I also ordered a bundle of slab wood, 4000 pounds. Had nothing to bring it home and I know the mill owner so he offered to deliver it for free. (and a few beers) I paid $25.00 which is a gift. The other reason I like the cabin is the people that live there are the best. When I did my stove install I asked one person to help me and asked him to bring one person with him. The stove weighs just shy of 500 pounds. He came with 10 people to help, they even helped carry the old stove out, offer to sell it for me, and installed the new one, cleaned up. I guess I am not use to small town people. Our town is about 163 people and everyone helps anyone in need of help. Farmers are not afraid of work. I told everyone to come to the local bar that night and I would buy all the beer. Everyone I bought beer for helping me bought me a drink back. You just can't pay them to help, it's second nature to help.

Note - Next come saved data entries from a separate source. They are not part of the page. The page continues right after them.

/-! ## Every command -/

/-- Each command keeps the invariant by the lemma about its meaning. -/
theorem State.Inv.exec (h : s.Inv) : ∀ i, Keeps (exec i s)
  | .powerOnReset .. => h.execPowerOnReset
  | .resetNReset .. => h.execResetNReset
  | .watchdogExpiry => h.execWatchdogExpiry
  | .wdogOk => h.execWdogOk
  | .softwareReset .. => h.execSoftwareReset
  | .wortResetRequest .. => h.execWortResetRequest
  | .thermalTrip .. => h.execThermalTrip
  | .thermalRelease => h.execThermalRelease
  | .criticalStateError .. => h.execCriticalStateError
  | .releaseStep => h.execReleaseStep
  | .corePllLock => h.execCorePllLock
  | .clockAbsentTimeout => h.execClockAbsentTimeout
  | .pllLossOfLock => h.execPllLossOfLock
  | .pllRelock => h.execPllRelock
  | .supplyFail .. => h.execSupplyFail
  | .pwrReqWrite .. => h.execPwrReqWrite
  | .domainSwitch => h.execDomainSwitch
  | .pstateRequest .. => h.execPstateRequest
  | .pstateTransitionDone => h.execPstateTransitionDone
  | .reg64LowerRead .. => h.execReg64LowerRead
  | .reg64LowerWrite .. => h.execReg64LowerWrite
  | .reg64UpperWrite .. => h.execReg64UpperWrite
  | .registerWrite .. => h.execRegisterWrite
  | .gristRewrite => h.execGristRewrite
  | .grsStaleClr => h.execGrsStaleClr
  | .nop .. => h.execNop
  | .queueCreate .. => h.execQueueCreate
  | .queueDelete .. => h.execQueueDelete
  | .queueResume .. => h.execQueueResume
  | .handleQuery .. => h.execHandleQuery
  | .copy .. => h.execCopy
  | .mashStage .. => h.execMashStage
  | .mashCommit .. => h.execMashCommit
  | .mashAbort .. => h.execMashAbort
  | .mashRbAdvance .. => h.execMashRbAdvance
  | .mashReceiveDone => h.execMashReceiveDone
  | .mashCheckDone => h.execMashCheckDone
  | .fullCommitApply => h.execFullCommitApply
  | .bootImageCommit .. => h.execBootImageCommit
  | .commitLineFinal .. => h.execCommitLineFinal
  | .changeSetStageSwitch .. => h.execChangeSetStageSwitch
  | .changeSetInForce => h.execChangeSetInForce
  | .changeSetDeadlineMissed => h.execChangeSetDeadlineMissed
  | .gapSectionApply .. => h.execGapSectionApply
  | .backstepAssistedApply => h.execBackstepAssistedApply
  | .sqTailDoorbell .. => h.execSqTailDoorbell
  | .cqHeadDoorbell .. => h.execCqHeadDoorbell
  | .qmCtrlEnWrite .. => h.execQmCtrlEnWrite
  | .flr => h.execFlr
  | .hotReset => h.execHotReset
  | .completionDue .. => h.execCompletionDue
  | .cqAggTimeout .. => h.execCqAggTimeout
  | .msixUnmask .. => h.execMsixUnmask
  | .jsaMap .. => h.execJsaMap
  | .jsaUnmap .. => h.execJsaUnmap
  | .unmapComplete .. => h.execUnmapComplete
  | .pageSubmit .. => h.execPageSubmit
  | .pageCancel .. => h.execPageCancel
  | .pageComplete .. => h.execPageComplete
  | .pageFault .. => h.execPageFault
  | .blockSend .. => h.execBlockSend
  | .intakeCreditGrant .. => h.execIntakeCreditGrant
  | .blockArrival .. => h.execBlockArrival
  | .grantRefill .. => h.execGrantRefill
  | .dataLateReport .. => h.execDataLateReport
  | .archiveSetup .. => h.execArchiveSetup
  | .archiveRead .. => h.execArchiveRead
  | .archiveFrameWrite .. => h.execArchiveFrameWrite
  | .ubLateCountClr .. => h.execUbLateCountClr
  | .intArchDroppedClr => h.execIntArchDroppedClr
  | .intFaultLogClr => h.execIntFaultLogClr
  | .blockDecodeStart .. => h.execBlockDecodeStart
  | .blockCheckDone .. => h.execBlockCheckDone
  | .blockRelease .. => h.execBlockRelease
  | .archiveBlockClose .. => h.execArchiveBlockClose
  | .cdcEncFlush .. => h.execCdcEncFlush
  | .cdcFailClr .. => h.execCdcFailClr
  | .sliceStart .. => h.execSliceStart
  | .engineNop .. => h.execEngineNop
  | .jmp .. => h.execJmp
  | .jnz .. => h.execJnz
  | .jz .. => h.execJz
  | .loop .. => h.execLoop
  | .call .. => h.execCall
  | .ret .. => h.execRet
  | .endl .. => h.execEndl
  | .trap .. => h.execTrap
  | .sadd .. => h.execSadd
  | .ssub .. => h.execSsub
  | .smov .. => h.execSmov
  | .sand .. => h.execSand
  | .sor .. => h.execSor
  | .sshl .. => h.execSshl
  | .sshr .. => h.execSshr
  | .smul .. => h.execSmul
  | .srd .. => h.execSrd
  | .vadd .. => h.execVadd
  | .vsub .. => h.execVsub
  | .vmin .. => h.execVmin
  | .vmax .. => h.execVmax
  | .vand .. => h.execVand
  | .vor .. => h.execVor
  | .vxor .. => h.execVxor
  | .vshl .. => h.execVshl
  | .vshr .. => h.execVshr
  | .vsra .. => h.execVsra
  | .vsel .. => h.execVsel
  | .vcmp .. => h.execVcmp
  | .vmov .. => h.execVmov
  | .viota .. => h.execViota
  | .vmul .. => h.execVmul
  | .vmulw .. => h.execVmulw
  | .vmac .. => h.execVmac
  | .vnarrow .. => h.execVnarrow
  | .vslide .. => h.execVslide
  | .vbcast .. => h.execVbcast
  | .vperm .. => h.execVperm
  | .ldl .. => h.execLdl
  | .stl .. => h.execStl
  | .ldgl .. => h.execLdgl
  | .ldt .. => h.execLdt
  | .stt .. => h.execStt
  | .ldtm .. => h.execLdtm
  | .curve .. => h.execCurve
  | .edstep .. => h.execEdstep
  | .emit .. => h.execEmit
  | .sendr .. => h.execSendr
  | .sendl .. => h.execSendl
  | .recvl .. => h.execRecvl
  | .recvr .. => h.execRecvr
  | .edgeWaitResume .. => h.execEdgeWaitResume
  | .tunFault .. => h.execTunFault
  | .sliceOverrun .. => h.execSliceOverrun
  | .lineComplete .. => h.execLineComplete
  | .tunPausePoint .. => h.execTunPausePoint
  | .tunProgLoadDone .. => h.execTunProgLoadDone
  | .tunFaultClr .. => h.execTunFaultClr
  | .tunEccClr .. => h.execTunEccClr
  | .tunSliceMaxClr .. => h.execTunSliceMaxClr
  | .generationSwitch .. => h.execGenerationSwitch
  | .scrBridgeSetWrite .. => h.execScrBridgeSetWrite
  | .scrBridgeClrWrite .. => h.execScrBridgeClrWrite
  | .scrBridgeApply .. => h.execScrBridgeApply
  | .scrBridgeLostClr .. => h.execScrBridgeLostClr
  | .scrClipClr .. => h.execScrClipClr
  | .lineEventRaise .. => h.execLineEventRaise
  | .slavedModeExit => h.execSlavedModeExit
  | .lineEventFrame .. => h.execLineEventFrame
  | .stopDistanceFrame .. => h.execStopDistanceFrame
  | .badTriggerFrame .. => h.execBadTriggerFrame
  | .lineEventApply => h.execLineEventApply
  | .withheldResync => h.execWithheldResync
  | .lineTake .. => h.execLineTake
  | .firstLinePrepare .. => h.execFirstLinePrepare
  | .lineFire .. => h.execLineFire
  | .strobeStart .. => h.execStrobeStart
  | .fireCommit .. => h.execFireCommit
  | .fireTrigCompWrite .. => h.execFireTrigCompWrite
  | .fireChTrimWrite .. => h.execFireChTrimWrite
  | .sequencerCopyDisagree .. => h.execSequencerCopyDisagree
  | .fireDroppedClr => h.execFireDroppedClr
  | .fireMissedClr => h.execFireMissedClr
  | .fireVoteClr => h.execFireVoteClr
  | .fireChDroppedClr .. => h.execFireChDroppedClr
  | .kilnHpwrReqWrite .. => h.execKilnHpwrReqWrite
  | .headPowerOn .. => h.execHeadPowerOn
  | .pwrSettleExpiry .. => h.execPwrSettleExpiry
  | .headPowerOff .. => h.execHeadPowerOff
  | .kilnClipLinesClr => h.execKilnClipLinesClr
  | .kilnUnsealedClr => h.execKilnUnsealedClr
  | .kilnChClipClr .. => h.execKilnChClipClr
  | .motMove .. => h.execMotMove
  | .motSpeed .. => h.execMotSpeed
  | .motStop .. => h.execMotStop
  | .stepIssue .. => h.execStepIssue
  | .axisAtRest .. => h.execAxisAtRest
  | .cruiseReached .. => h.execCruiseReached
  | .limitInput .. => h.execLimitInput
  | .webBreak .. => h.execWebBreak
  | .splice .. => h.execSplice
  | .jobEndStop => h.execJobEndStop
  | .backstepStart => h.execBackstepStart
  | .backstepStopped => h.execBackstepStopped
  | .backstepPositioned => h.execBackstepPositioned
  | .backstepRunUp .. => h.execBackstepRunUp
  | .backstepSettle => h.execBackstepSettle
  | .resumeTest => h.execResumeTest
  | .motBsCountClr => h.execMotBsCountClr
  | .motRefusedClr => h.execMotRefusedClr
  | .motHardLinesClr => h.execMotHardLinesClr
  | .encoderFault .. => h.execEncoderFault
  | .encoderRecover .. => h.execEncoderRecover
  | .drLimit => h.execDrLimit
  | .encDirChange .. => h.execEncDirChange
  | .encUncmdClr => h.execEncUncmdClr
  | .encAmpClr .. => h.execEncAmpClr
  | .encFaultClr .. => h.execEncFaultClr
  | .exposureTrigger .. => h.execExposureTrigger
  | .csiShortPacket .. => h.execCsiShortPacket
  | .csiLongPacket .. => h.execCsiLongPacket
  | .frameLatencyTimeout .. => h.execFrameLatencyTimeout
  | .jobEndClosingTrigger .. => h.execJobEndClosingTrigger
  | .frameRecordSend .. => h.execFrameRecordSend
  | .ispShadowApply .. => h.execIspShadowApply
  | .camLostClr .. => h.execCamLostClr
  | .camPhyErrClr .. => h.execCamPhyErrClr
  | .camStaleClr .. => h.execCamStaleClr
  | .alignedLineReceive .. => h.execAlignedLineReceive
  | .statsRecordReceive .. => h.execStatsRecordReceive
  | .lostNoticeReceive .. => h.execLostNoticeReceive
  | .backinTrial .. => h.execBackinTrial
  | .gravRebind .. => h.execGravRebind
  | .channelBound .. => h.execChannelBound
  | .learnLimit .. => h.execLearnLimit
  | .gravForeignClr => h.execGravForeignClr
  | .gravChCountClr .. => h.execGravChCountClr
  | .resetTrials .. => h.execResetTrials
  | .clearWindow .. => h.execClearWindow
  | .senseChannelFault .. => h.execSenseChannelFault
  | .maskViolation .. => h.execMaskViolation
  | .sequencerEvent .. => h.execSequencerEvent
  | .sequencerTimeout .. => h.execSequencerTimeout
  | .sequencerHoldoffEnd .. => h.execSequencerHoldoffEnd
  | .captureComplete .. => h.execCaptureComplete
  | .sgArm .. => h.execSgArm
  | .sgRead .. => h.execSgRead
  | .sgForce .. => h.execSgForce
  | .sgDisarm .. => h.execSgDisarm
  | .busTriggerForward .. => h.execBusTriggerForward
  | .sgBusTriggerFrame .. => h.execSgBusTriggerFrame
  | .sgBusClr => h.execSgBusClr
  | .sgViolClr .. => h.execSgViolClr
  | .timeNsRead .. => h.execTimeNsRead
  | .timeLoad .. => h.execTimeLoad
  | .timeAdjust => h.execTimeAdjust
  | .timeIncrWrite .. => h.execTimeIncrWrite
  | .ptpEventStamp .. => h.execPtpEventStamp
  | .txStampPush .. => h.execTxStampPush
  | .ethTxtsEntryPop .. => h.execEthTxtsEntryPop
  | .ethTxtsClr .. => h.execEthTxtsClr
  | .portTrain .. => h.execPortTrain
  | .trainStageTimeout .. => h.execTrainStageTimeout
  | .init .. => h.execInit
  | .credit .. => h.execCredit
  | .ack .. => h.execAck
  | .nak .. => h.execNak
  | .width .. => h.execWidth
  | .widthSwitch .. => h.execWidthSwitch
  | .down .. => h.execDown
  | .reservedControlBlock .. => h.execReservedControlBlock
  | .flitReceive .. => h.execFlitReceive
  | .storeRd .. => h.execStoreRd
  | .storeData .. => h.execStoreData
  | .fecWindowEnd .. => h.execFecWindowEnd
  | .laneRetrain .. => h.execLaneRetrain
  | .portRetrain .. => h.execPortRetrain
  | .eyeRecalibration .. => h.execEyeRecalibration
  | .wlPortRetrainWrite .. => h.execWlPortRetrainWrite
  | .wlLaneRetrainWrite .. => h.execWlLaneRetrainWrite
  | .wlPortErrClr .. => h.execWlPortErrClr
  | .wlLaneRetrainsClr .. => h.execWlLaneRetrainsClr
  | .barEnum .. => h.execBarEnum
  | .barBind .. => h.execBarBind
  | .barRelease .. => h.execBarRelease
  | .linkUpEnumeration .. => h.execLinkUpEnumeration
  | .timeStampReport .. => h.execTimeStampReport
  | .timeStampLate .. => h.execTimeStampLate
  | .pageDigest .. => h.execPageDigest
  | .coverageReport .. => h.execCoverageReport
  | .barResyncClr => h.execBarResyncClr
  | .barCovEventsClr => h.execBarCovEventsClr
  | .stateFrameSend .. => h.execStateFrameSend
  | .stateFrameReceive .. => h.execStateFrameReceive
  | .qualify .. => h.execQualify
  | .badVerdict .. => h.execBadVerdict
  | .takeover .. => h.execTakeover
  | .yield .. => h.execYield
  | .claim .. => h.execClaim
  | .driverEnable => h.execDriverEnable
  | .firstOwnerClaim .. => h.execFirstOwnerClaim
  | .ownerNotice .. => h.execOwnerNotice
  | .revertReq => h.execRevertReq
  | .primaryReturn => h.execPrimaryReturn
  | .trioCfgWrite .. => h.execTrioCfgWrite
  | .trioEventsClr => h.execTrioEventsClr
  | .ddrTrain .. => h.execDdrTrain
  | .refresh => h.execRefresh
  | .dimmTempRead .. => h.execDimmTempRead
  | .alertN .. => h.execAlertN
  | .uncorrectableBurst .. => h.execUncorrectableBurst
  | .ddrChannelFail .. => h.execDdrChannelFail
  | .evacuationDone .. => h.execEvacuationDone
  | .selfRefreshExit .. => h.execSelfRefreshExit
  | .ddrEccClr .. => h.execDdrEccClr
  | .ddrAlertClr .. => h.execDdrAlertClr
  | .spargeRead .. => h.execSpargeRead
  | .sramScrub .. => h.execSramScrub
  | .recalibration .. => h.execRecalibration
  | .headIdRead .. => h.execHeadIdRead
  | .checkpoint => h.execCheckpoint
  | .fireCountsRead .. => h.execFireCountsRead
  | .telemetrySample .. => h.execTelemetrySample
  | .snapshot => h.execSnapshot
  | .telRead .. => h.execTelRead
  | .fenceSet .. => h.execFenceSet
  | .fenceLift .. => h.execFenceLift
  | .fenceLastClr => h.execFenceLastClr
  | .telStatusClr => h.execTelStatusClr
  | .telScrubClr => h.execTelScrubClr
  | .telTempClr .. => h.execTelTempClr
  | .spgFoundClr .. => h.execSpgFoundClr
  | .spgCtrlWrite .. => h.execSpgCtrlWrite
  | .bootRom => h.execBootRom
  | .bootSettle => h.execBootSettle
  | .flsProgram .. => h.execFlsProgram
  | .flsErase .. => h.execFlsErase
  | .caskConfirm .. => h.execCaskConfirm
  | .fwHandover .. => h.execFwHandover
  | .handoverFreeze .. => h.execHandoverFreeze
  | .handoverTimeout => h.execHandoverTimeout
  | .flsXipWrite .. => h.execFlsXipWrite
  | .flsHostloadWrite .. => h.execFlsHostloadWrite
  | .wortImageLoad .. => h.execWortImageLoad
  | .caskRecordWrite .. => h.execCaskRecordWrite
  | .caskMigration => h.execCaskMigration
  | .caskCompaction => h.execCaskCompaction
  | .getInfo .. => h.execGetInfo
  | .usbRegRead .. => h.execUsbRegRead
  | .usbRegWrite .. => h.execUsbRegWrite
  | .usbRegWriteApply => h.execUsbRegWriteApply
  | .telPeek .. => h.execTelPeek
  | .usbStandardRequest .. => h.execUsbStandardRequest
  | .usbBusReset .. => h.execUsbBusReset
  | .usbDetach => h.execUsbDetach
  | .usbSetupAbandon => h.execUsbSetupAbandon
  | .usbCountsClr => h.execUsbCountsClr
  | .vpCommit => h.execVpCommit
  | .vpShadowCapture => h.execVpShadowCapture
  | .vpRefresh => h.execVpRefresh
  | .teInEdge .. => h.execTeInEdge
  | .teTimeout => h.execTeTimeout
  | .staticBlankExtend => h.execStaticBlankExtend
  | .vpLineUnderrun => h.execVpLineUnderrun
  | .vpCmdSend => h.execVpCmdSend
  | .vpCountsClr => h.execVpCountsClr
  | .mashErrClr => h.execMashErrClr
  | .qmDbErrClr => h.execQmDbErrClr
  | .qmFlrDroppedClr => h.execQmFlrDroppedClr
  | .timeCounterTick => h.execTimeCounterTick
  | .encoderSample .. => h.execEncoderSample
  | .senseSample .. => h.execSenseSample
  | .auxPauseEnd .. => h.execAuxPauseEnd
  | .bar4Access .. => h.execBar4Access
  | .usbAttach => h.execUsbAttach
  | .usbSuspend => h.execUsbSuspend
  | .usbResume => h.execUsbResume
  | .ep1InTransaction => h.execEp1InTransaction
  | .ethLinkChange .. => h.execEthLinkChange
  | .csiLinkChange .. => h.execCsiLinkChange
  | .vpVideoLine => h.execVpVideoLine
  | .alertNHigh .. => h.execAlertNHigh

He's gonna hook the slab wood to a chain and then drive it off. That should make a neat picture.

I have a bunch of pictures of riding in the woods on the ATV if you want to see them. I'll be out there for 11 days, so I'll try and get some good shots.


----------



## MrGriz (May 16, 2007)

Looks great Smokey!  I would love to see some more pics of the cabin and the area.  What small town are you in?  That west side of the state is certainly beautiful.


----------



## Highbeam (May 16, 2007)

"I told everyone to come to the local bar that night and I would buy all the beer. Everyone I bought beer for helping me bought me a drink back."

Hmmmm, that's  alot of beer. You must have had a nice crawl home.


----------